/-- The Shelf (R272 to R288): settings in force and waiting, the ticks of a flush command and of a SHF_EGO
write since the last sample, ego-motion in force and latched at the sample, the duration of
the frame before, old geometry entries of the present frame, staged write-backs by sector. -/
structure Shelf where
  depth : Nat := 1
  depthNext : Nat := 1
  decay : Nat := 1
  decayNext : Nat := 1
  cells : Nat := 0
  flushReq : Option Nat := none
  flushNow : Bool := false
  egoFresh : Option Nat := none
  egoFrame : Bool := false
  egoV : Int := 0
  egoW : Int := 0
  snapOk : Bool := false
  snapV : Int := 0
  snapW : Int := 0
  tf : Nat := 0
  egoTabOld : FMap (Option (BitVec 16)) := []
  staging : FMap (List ShelfWb) := []
deriving DecidableEq, Repr

/-! ## Glaze and the Point Queue -/

/-- A candidate or kept return (R295 to R302): coarse bin, E16, σ16, n_p, width, the window of a zoom-only candidate, PARTIAL,
then time (1/65,536 tick), range before its lower bound, intensity, confidence, source, SAT, WEATHER. -/
structure Cand where
  b : Nat
  e : Int
  sigma : Nat
  np : Nat
  width : Nat := 1
  zoom : Option Nat := none
  part : Bool := false
  time : Int := 0
  range : Int := 0
  inten : Nat := 0
  conf : Nat := 0
  src : Nat := 0
  sat : Bool := false
  weather : Bool := false
deriving DecidableEq, Repr

/-- A lane-pixel inside a Glaze pipeline (R289): its lane, hand-off tick and stage; copies of its pixel, descriptor, bin
width, selects and bins; whether its write-back is staged; its candidates. -/
structure GJob where
  j : Nat
  at_ : Nat
  stage : Nat := 1
  pix : Pixel
  desc : Desc := {}
  width : Nat := 1
  codeSet : BitVec 16 := 0xFFFF
  amb : Nat := 0
  rain : Nat := 0
  coarse : FMap Nat := []
  zoom : FMap Nat := []
  hdr : ShelfHdr := {}
  wb : Bool := false
  cands : List Cand := []
  void : Nat := 0
deriving DecidableEq, Repr

/-- One Glaze pipeline (R289 to R303), its applied selects and those that wait for the next pixel (R315, R116), the VOID run
being gathered (R309), the lane-pixels it has passed in all, and the MARK copies that wait for their place (R148): after
how many lane-pixels, frame, record. -/
structure Glaze where
  jobs : List GJob := []
  codeSet : BitVec 16 := 0xFFFF
  codeNext : BitVec 16 := 0xFFFF
  amb : Nat := 0
  ambNext : Nat := 0
  rain : Nat := 0
  rainNext : Nat := 0
  voidRun : Option (Nat × Nat × Nat × Pixel) := none
  passed : Nat := 0
  marks : List (Nat × Nat × BitVec 128) := []
deriving DecidableEq, Repr

/-- A consumer of the Point Queue (R313): `st` 0 NORMAL, 1 LOSS, 2 DEAD; the records it has not taken; what its next
GAP record counts (first frame, records, points, sectors, whole frames); its stall (R419). -/
structure Consumer where
  en : Bool := false
  st : Nat := 0
  unread : List (BitVec 128) := []
  firstFrame : Nat := 0
  withheld : Nat := 0
  points : Nat := 0
  sectors : BitVec 8 := 0
  frames : Nat := 0
  stallAt : Option Nat := none
  stalled : Bool := false
deriving DecidableEq, Repr

/-- A frame on its way through the Point Queue (R306, R307, R312): its FRAME record, the counts of its END record, the
consumers enabled at its boundary, the records held until the frame before it has ended, and how many pixels had closed
in all when it ended. -/
structure FrameQ where
  fid : Nat := 0
  frame : Nat := 0
  head : BitVec 128 := 0
  ens : BitVec 3 := 0
  begun : Bool := false
  recs : List (BitVec 128) := []
  endPix : Option Nat := none
  mode : Nat := 0
  wheelFault : Nat := 0
  skew : Bool := false
  safe : Bool := false
  holdSeen : Bool := false
  timeSat : Bool := false
  points : Nat := 0
  void : Nat := 0
  stackMiss : Nat := 0
  waveSkip : Nat := 0
  utEnd : Nat := 0
deriving DecidableEq, Repr

/-- The Point Queue (R312, R313): its consumers and the frames not yet ended, oldest first; `nair` is the refractivity in
force (R300, R314). -/
structure PointQ where
  host : Consumer := {}
  rec_ : Consumer := {}
  coil : Consumer := {}
  frames : List FrameQ := []
  nair : Nat := 0
deriving DecidableEq, Repr

/-! ## Memory -/

/-- One channel's arbiter (R328). -/
structure Chan where
  owner : Option Nat := none
  run : Nat := 0
  rr : Nat := 9
  maint : Bool := false
deriving DecidableEq, Repr

/-- A port's checked page, the address that would go on with its transfer, and its granules completed (R323, R330,
R336). -/
structure Port where
  page : Option Nat := none
  next : Option Nat := none
  warned : Bool := false
  done : Nat := 0
deriving DecidableEq, Repr

/-- The LPDDR5X controller (R318 to R344). `bytes` is the data space: physical byte address to byte. The region table
in force is given by the page counts of the seven regions at its build (`sizes`), the pages retired then (`mapped`), and
whether FW pages are READ (R326). `bytes` holds the difference to what an unlisted byte reads as: 0, or from physical page
`openFrom` on the open byte of `openEpoch` (R340, R350). `lost`: its content was lost (R340). -/
structure Mem where
  bytes : FMap Byte := []
  openFrom : Nat := 0
  openEpoch : Nat := 0
  lost : Bool := false
  sizes : List Nat := []
  fwRead : Bool := false
  valid : Bool := false
  busy : Bool := false
  selfRefresh : Bool := false
  hot : BitVec 4 := 0
  scrub : Bool := false
  scrubAt : Nat := 0
  chans : FMap Chan := []
  ports : FMap Port := []
  ceCount : FMap Nat := []
  retirePend : List Nat := []
  retired : List Nat := []
  mapped : List Nat := []
  prog : Progress := {}
  rdata : BitVec 512 := 0
  enteringSr : Bool := false
deriving DecidableEq, Repr

/-! ## Capture, recorder, guard -/

/-- A trigger condition that has reached the engine (R345): its tick, source bit, UTIME tick, fine bits, interpolated,
detail. -/
structure Cond where
  at_ : Nat
  src : Nat
  ut : Nat
  fine : Nat
  interp : Bool
  detail : Nat
deriving DecidableEq, Repr

/-- A point or blind lane-pixel on its way to the field tests (R358). -/
structure Point where
  rec_ : BitVec 128
  lane : Nat
  az : Nat
  blind : Bool
  ut : Nat
  fine : Nat
deriving DecidableEq, Repr

/-- Records the recorder discards while frozen (R353): all, whole frames, points, sectors, first frame. -/
structure RecLoss where
  n : Nat := 0
  frames : Nat := 0
  points : Nat := 0
  sectors : BitVec 8 := 0
  first : Option Nat := none
deriving DecidableEq, Repr

/-- Capture, recorder and guard (R345 to R368). `st` is CAP_INFO.state, `export_` 1 while an export runs; `recFrames` lists
UTIME and position (records written since RESET) of the FRAME records; `trigPos` is the position at the trigger;
`trigInput` the input whose fine bits are awaited; `waveUts` lists index and UTIME of WAVE records, oldest first. -/
structure Capture where
  st : Nat := 0
  conds : List Cond := []
  trigUt : Nat := 0
  trigPos : Nat := 0
  trigInput : Option Nat := none
  postAt : Option Nat := none
  postFrame : Option Nat := none
  holdAt : Nat := 0
  holdN : Nat := 0
  recOff : Nat := 0
  recWraps : Nat := 0
  recResume : Bool := false
  recLoss : RecLoss := {}
  recGap : Option Nat := none
  recFrames : List (Nat × Nat) := []
  frzStart : Nat := 0
  frzEnd : Nat := 0
  waveFrozen : Bool := false
  waveAt : Option Nat := none
  waveIdx : Nat := 0
  waveWraps : Nat := 0
  waveUts : List (Nat × Nat) := []
  waveKept : List Nat := []
  export_ : Bool := false
  exProg : Progress := {}
  exWhat : Nat := 0
  exBad : List Nat := []
  ossd : Bool := false
  okSince : Option Nat := none
  fbFault : Bool := false
  refWritten : Bool := false
  sweepOk : Bool := false
  rangesOk : Bool := true
  viol : BitVec 16 := 0
  violNew : BitVec 16 := 0
  violN : FMap Nat := []
  cleanFrame : Bool := false
  set : Nat := 0
  setAt : Nat := 0
  tests : List Point := []
  pixOpenAt : Nat := 0
  stale : Bool := false
  guardAt : Nat := 0
  fieldSweepAt : Nat := 0
deriving DecidableEq, Repr

/-! ## Timestamps -/

/-- A stamp (R377): tick and UTIME of the edge, fine bits, direction, lost flag, edge number; `pps` is the count that
TSU_EXT_MAP gets with it, for an accepted PPS edge. -/
structure Stamp where
  at_ : Nat
  ut : Nat
  fine : Nat := 0
  rising : Bool
  lost : Bool := false
  num : Nat
  pps : Option Nat := none
deriving DecidableEq, Repr

/-- One timestamp input: its queue, stamps in conversion, end of dead time, edges stamped, whether the next entry stored
carries its lost flag. -/
structure TsuIn where
  queue : List Stamp := []
  conv : List Stamp := []
  deadTo : Nat := 0
  num : Nat := 0
  lostNext : Bool := false
deriving DecidableEq, Repr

___

* [PROBLEM DETAILS]: The output should be exactly the lines above from the line containing "rangesOk : Bool := true" to the line containing "## Timestamps -/", inclusive, with no other lines.

* [EXERCISE ANSWER]:
  rangesOk : Bool := true
  viol : BitVec 16 := 0
  violNew : BitVec 16 := 0
  violN : FMap Nat := []
  cleanFrame : Bool := false
  set : Nat := 0
  setAt : Nat := 0
  tests : List Point := []
  pixOpenAt : Nat := 0
  stale : Bool := false
  guardAt : Nat := 0
  fieldSweepAt : Nat := 0
deriving DecidableEq, Repr

/-! ## Timestamps -/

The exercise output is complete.